Your answer must be the lines of the entries below, exactly as written, from the first line through the line containing "(ofDev d).fabricRuns = true ∧ 4".

Stored items
....................
/-- Premises of the links' clauses. -/
theorem test_link_premises :
    (let d := ((tiled Tm.active).setStage 4).updLink 15 (fun k => { k with lanes := 63 })
     (ofDev d).fabricRuns = true ∧ 4 ≤ d.stage ∧ (d.wr (F.WEFT_STAT.LINK 15) 1).rd (F.WEFT_STAT.LINK 15) = 1 ∧ d.linkUp 15 = true ∧
     bit (d.link 15).lanes 5 = true ∧ (ofDev d).runs = true ∧ (d.updLink 15 (fun k => { k with lanes := 31 })).before
       ((d.link 15).laneTb + retrainNs) = true ∧ ((d.updLink 15 (fun k => { k with lanes := 31 })).link 15).lanes ≠ 63) ∧
    ([17, 17, 17, 17].length = 4 ∧ (∀ n ∈ [17, 17, 17, 17], 16 < n) ∧ ∃ n ∈ [17, 16, 17, 17], n ≤ 16) ∧
    (let d := (calm.setStage 4)
     (ofDev d).fabricRuns = true ∧ d.rd (F.WEFT_STAT.LINK 15) = 0 ∧ 4 ≤ d.stage ∧ d.before ((d.link 15).trainTb + retrainNs) = true ∧
     bits 1 13 8 = d.rd (F.WEFT_CTRL.LANE_DIS 15) ∧ bit 1 0 = true ∧ bit 1 1 = false ∧
     (d.wr (F.WEFT_CTRL.LANE_DIS 15) (bits 1 13 8)).flag (F.WEFT_CTRL.RETRAIN 15) = false ∧
     bits 2 13 8 = d.rd (F.WEFT_CTRL.LANE_DIS 15) ∧ bit 2 0 = false ∧ bit 2 1 = true) := by decide

/-- The frame deadline and the cut-off of chunk 6 in the example of chapter 8 (R177): 200 kHz picks, FLIGHT_PS 38,000. -/
theorem test_cutoff :
    let d := ({ tiled Tm.active with pick := { started := true, rate := 2 } }).wr (F.WEFT_FLIGHT.FLIGHT_PS 15) 38000
    d.frameDeadline 15 = (d.tbOf 0 + 4862) * 1000 ∧ d.cutoff 15 6 = d.tbOf 0 + 4117 := by decide +kernel

/-- Cell 61439 of the last tile in a mode. -/
def celled (m : Nat) : Dev := (tiled Tm.active).wr (F.CELL.MODE 61439) m

/-- Premises of the loop and cell clauses: the last VOA loop and the last cell. -/
theorem test_loop_premises :
    (let d := { tiled Tm.active with pick := { farPick with num := 65535 } }
     (ofDev d).fabricRuns = true ∧ d.controls = true ∧ d.tileRole (loopTile 65535) ≠ 0 ∧ d.tileMode (loopTile 65535) = Tm.active ∧
     d.stepOpen 65535 = true ∧ (d.laux 65535).stepped ≠ some d.pick.num ∧ d.stepDue 65535 = true ∧ isVoa 65535 = true ∧
     d.cir.due.any (fun (u : Due) => u.voas.contains 65535) = false) ∧
    (let d := { (celled Cm.hold).setFlag (F.LOOP.EN 65279) true with pick := { farPick with num := 65279 } }
     d.stepOpen 65279 = true ∧ d.stepDue 65279 = true ∧ isVoa 65279 = false ∧ d.flag (F.LOOP.EN 65279) = true ∧
     d.cellMode (loopCell 65279) = Cm.hold ∧ d.tileMode (loopTile 65279) = Tm.active) ∧
    (let d := { celled Cm.switch with pick := { farPick with num := 300 } }
     (ofDev d).fabricRuns = true ∧ d.controls = true ∧ d.cellMode 61439 = Cm.switch ∧ d.tileMode (cellTile 61439) = Tm.active ∧
     (d.caux 61439).entry + max 1 (d.rd F.CELL_CFG.SWITCH_MAX) ≤ d.pick.num + 1) ∧
    (let d := (celled Cm.settle).updAux 61439 (fun a => { a with steps := 1 })
     (ofDev d).fabricRuns = true ∧ d.cellMode 61439 = Cm.settle ∧ d.tileMode (cellTile 61439) = Tm.active ∧ 1 ≤ (d.caux 61439).steps ∧
     d.shareAt 61439 (d.tbOf (d.pick.num + 1)) ≤ 1) ∧
    (let d := celled Cm.faulted
     (ofDev d).fabricRuns = true ∧ d.controls = true ∧ d.cellMode 61439 = Cm.faulted ∧ d.causeStands 61439 = false ∧
     (d.caux 61439).quietFrom + d.cellQuietNs < d.tbOf (d.pick.num + 1) ∧ d.tileMode (cellTile 61439) = Tm.active) := by decide

/-- Premises of the treadle's clauses. -/
theorem test_treadle_premises :
    (let d := calm.updTrk 3 (fun t => { t with mode := 1 })
     ∀ st ∈ [1, 2, 3], (let e := d.wr (F.TRK_STAT.STATE 3) st
      (ofDev e).fabricRuns = true ∧ (e.trk 3).mode = 1 ∧ e.trkState 3 = st ∧ (e.trk 3).lost = false ∧
      e.before ((e.trk 3).lastWord + 1000001) = true ∧
      e.before ((e.trk 3).updTb + ((e.trk 3).updNo + 1) * nominalPeriod (e.trk 3).fund / 16) = true)) ∧
    (let d := (calm.updTrk 3 (fun t => { t with coastTb := 0 })).wr (F.TRK_STAT.STATE 3) 3
     d.trkState 3 = 3 ∧ d.before ((d.trk 3).coastTb + max 1 (d.rd (F.TRK_CFG.COAST_MAX 3)) * nominalPeriod (d.trk 3).fund) = true) ∧
    (let d := calm.wr F.TRD_MIRROR.RATE 1
     (ofDev d).fabricRuns = true ∧ d.controls = true ∧ d.rd F.TRD_MIRROR.RATE ≠ 0 ∧ d.trd.dirty = [] ∧ d.trd.dirtyClear = []) ∧
    (let x : TrdSave := { item := some 3, gen := {} }
     let r : MarlRun := { op := { rank := 3, kind := .treadle, item := none }, step := 3, left := 1 }
     let d := { calm with trd := { calm.trd with save := some x } }
     (ofDev d).fabricRuns = true ∧ d.trd.save = some x ∧ (ofDev d).runs = true ∧ d.trd.save.isSome = true ∧ d.marl.run = none ∧
     d.marl.below = none ∧ ({ d with marl := { d.marl with run := some r } } : Dev).marl.run = some r ∧ r.op.kind = .treadle ∧ r.step = 3 ∧ r.left ≤ 1) ∧
    calm.trd.save = none := by decide

/-- Premises of the pick's registers: a role that owns them and one that does not, values inside and outside the rule. -/
theorem test_pick_register_premises :
    (ofDev active).runs = true ∧ active.isActive = true ∧ State.reset.dev.isActive = false ∧ bits 0 5 4 ≠ 3 ∧ bits 0x30 5 4 = 3 ∧
    bits 0x43 6 4 ≤ 4 ∧ 4 < bits 0x50 6 4 := by decide

/-- A command of the Circuit unit. -/
def cmdOf (k : CmdKind) (at_ : Option Nat) : Cmd :=
  { no := 9, item := none, kind := k, par := { id := 5, flags := 0, inPort := 0, outPort := 1, voa := 0, via := 0, rsv := 0, time := 0, route := [] }
    members := [], at_ := at_, plan := none, planFailed := none, moves := 0, darkMoves := 0, late := false, overridden := false, waited := [] }

def noPlan : PlanProp := { pick := 0, moves := [], route := [] }

/-- Premises of the commit points: an open command, a protection command and a timed one that end at their point. -/
theorem test_commit_premises :
    (let d := { calm with cir := { calm.cir with queue := [cmdOf .release none] } }
     (ofDev d).fabricRuns = true ∧ d.commitsOpen = true ∧ d.protDue = [] ∧ d.timedDue = [] ∧
     d.cir.queue.find? (fun (q : Cmd) => q.at_.isNone) = some (cmdOf .release none)) ∧
    (let d := { calm with cir := { calm.cir with prot := [cmdOf .protect (some 1)] } }
     d.protDue = [cmdOf .protect (some 1)] ∧ (d.runCmd (cmdOf .protect (some 1)) noPlan).2 = false) ∧
    (let d := { calm with cir := { calm.cir with queue := [cmdOf .release (some 1)] } }
     d.timedDue = [cmdOf .release (some 1)] ∧ (d.runCmd (cmdOf .release (some 1)) noPlan).2 = false) ∧
    (let d := { calm with cir := { calm.cir with queue := [cmdOf .establish none] } }
     (ofDev d).fabricRuns = true ∧ d.isActive = true ∧ d.cir.queue.find? (fun (q : Cmd) => q.no = 9) = some (cmdOf .establish none) ∧
     d.commitOrder.takeWhile (fun (q : Cmd) => q.no ≠ 9) = [] ∧ (cmdOf .establish none).plans = true ∧
     (cmdOf .establish none).planned = false ∧ d.cir.lastSlice ≤ d.pick.num + 1) := by decide

/-- A plan that fails (no tile), so that its clause has a case. -/
theorem test_plan_fails :
    let d := { calm with cir := { calm.cir with queue := [cmdOf .establish none] } }
    let c := cmdOf .establish none
    (d.planOf c.kind c.par d.cir.csn noPlan).toOption.isNone = true := by decide

/-- Premises of the pins and of the timers of circuits. -/
theorem test_circuit_timer_premises :
    (let d := calm.wr F.PROT_CFG.PIN_EN 128
     (ofDev d).runs = true ∧ d.before (d.time.tb + 500) = true ∧ ((d.wait (d.time.tb + 500)).pin 7).level ≠ true ∧
     (let p := (d.pin 7).sinceTb + d.rd F.PROT_CFG.DEBOUNCE_NS
      d.before p = true ∧ ((d.wait p).pin 7).level = bit ((d.wait p).rd F.PROT_CFG.PIN_POL) 7 ∧ ((d.wait p).pin 7).deb = false ∧
      ((d.wait p).pin 7).triggered = false ∧ bit ((d.wait p).rd F.PROT_CFG.PIN_EN) 7 = true ∧ (d.wait p).controls = true)) ∧
    (let d := calm.putPin 7 { level := true }
     let p := (d.pin 7).sinceTb + d.rd F.PROT_CFG.DEBOUNCE_NS
     (ofDev d).fabricRuns = true ∧ d.before p = true ∧ ((d.wait p).pin 7).level ≠ bit ((d.wait p).rd F.PROT_CFG.PIN_POL) 7) ∧
    (let d := { calm with silt := { calm.silt with ramps := [(61439, { start := 0, stop := 9, i := 0 })] } }
     (AMap.find d.silt.ramps 61439).isSome = true ∧ AMap.find calm.silt.ramps 61439 = none) ∧
    (let r : Rsv := { handle := 3, inPort := 0, outPort := 0, via := none, untilTb := 0, route := [] }
     let d := { calm with tilth := { calm.tilth with rsv := [r] } }
     d.tilth.rsv.find? (fun (x : Rsv) => x.handle = 3) = some r ∧ d.before r.untilTb = true) ∧
    (let p : Plan := { route := [], moves := [], basis := 0, warmTb := some 0, viaAlt := false }
     let c := { cmdOf .establish none with plan := some p }
     let d := { calm with cir := { calm.cir with queue := [c] }, pick := { calm.pick with num := 10 ^ 12 } }
     d.cir.queue.find? (fun (q : Cmd) => q.no = 9) = some c ∧ c.plan = some p ∧ p.warmTb = some 0 ∧
     d.before (0 + max 1 (d.rd F.TILTH_TMO.RA_WARM_MS) * 1000000) = true) ∧
    (let d := { tiled Tm.active with tilth := { holdoff := [(15, some 0)] } }
     (ofDev d).fabricRuns = true ∧ AMap.find d.tilth.holdoff 15 = some (some 0) ∧ d.before 0 = true ∧ d.tileCause 15 = false) := by decide

/-- Premises of a piece that has not locked in time, and of one whose lock was lost. -/
theorem test_piece_premises :
    let p : Piece := {
      entry := 1023, item := none, isMove := false, cmd := 0, old := [], new := [], split := 0, joinNew := 0, joinOld := 0, phase := 1,
      n := 0, start := 0, lockAt := 0, len := 0, trim := 0, good := 0, bad := 2, beats := 65535, est := 0, paused := false, csn := 0, spSplit := 0,
      spJoin := 0, joinIn := false }
    let d := { calm with cir := { calm.cir with pieces := [p] } }
    (ofDev d).fabricRuns = true ∧ d.cir.pieces.find? (fun (x : Piece) => x.entry = 1023) = some p ∧ p.phase = 1 ∧ d.lockMax ≤ p.beats ∧
    ({ p with phase := 2 } : Piece).phase = 2 ∧ 2 ≤ p.bad := by decide

/-- A plan that is found: one tile of role 4; for a command by itself and as the member of a group. -/
theorem test_plan_found :
    let m : GroupMem := { item := 3, kind := .establish, par := (cmdOf .establish none).par }
    let g := { cmdOf .group none with members := [m] }
    let d := { calm with cir := { calm.cir with queue := [cmdOf .establish none] }, draft := { active := [(304, 4)] } }
    let e := { d with cir := { d.cir with queue := [g] } }
    let c := cmdOf .establish none
    (d.planOf c.kind c.par d.cir.csn noPlan).toOption.isSome = true ∧ g.plans = true ∧ g.planned = false ∧
    e.commitOrder.takeWhile (fun (q : Cmd) => q.no ≠ 9) = [] ∧
    (Dev.planMembers noPlan g.members e.cir.csn (e.releasesDone g.members)).toOption.isSome = true := by
  decide +kernel

/-! ## Converters, DAC, sensors, Silt -/

/-- A converter setting: the DAC monitor's input, its order 3, the finest grid. -/
def svSet : SvCfg := { input := 27, gain := 0, order := 0, decim := 0, notch := 0 }

/-- The active unit with converter 1 set so. -/
def conv1 (f : Conv → Conv) : Dev := calm.updConv 1 (fun c => f { c with run := true, len := 1, cfg := some svSet })

def injOf : Inj := { cfg := svSet, paired := false, host := true, chk := false }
....................
Reply –
/-- Premises of the links' clauses. -/
theorem test_link_premises :
    (let d := ((tiled Tm.active).setStage 4).updLink 15 (fun k => { k with lanes := 63 })
     (ofDev d).fabricRuns = true ∧ 4 ≤ d.stage ∧ (d.wr (F.WEFT_STAT.LINK 15) 1).rd (F.WEFT_STAT.LINK 15) = 1 ∧ d.linkUp 15 = true ∧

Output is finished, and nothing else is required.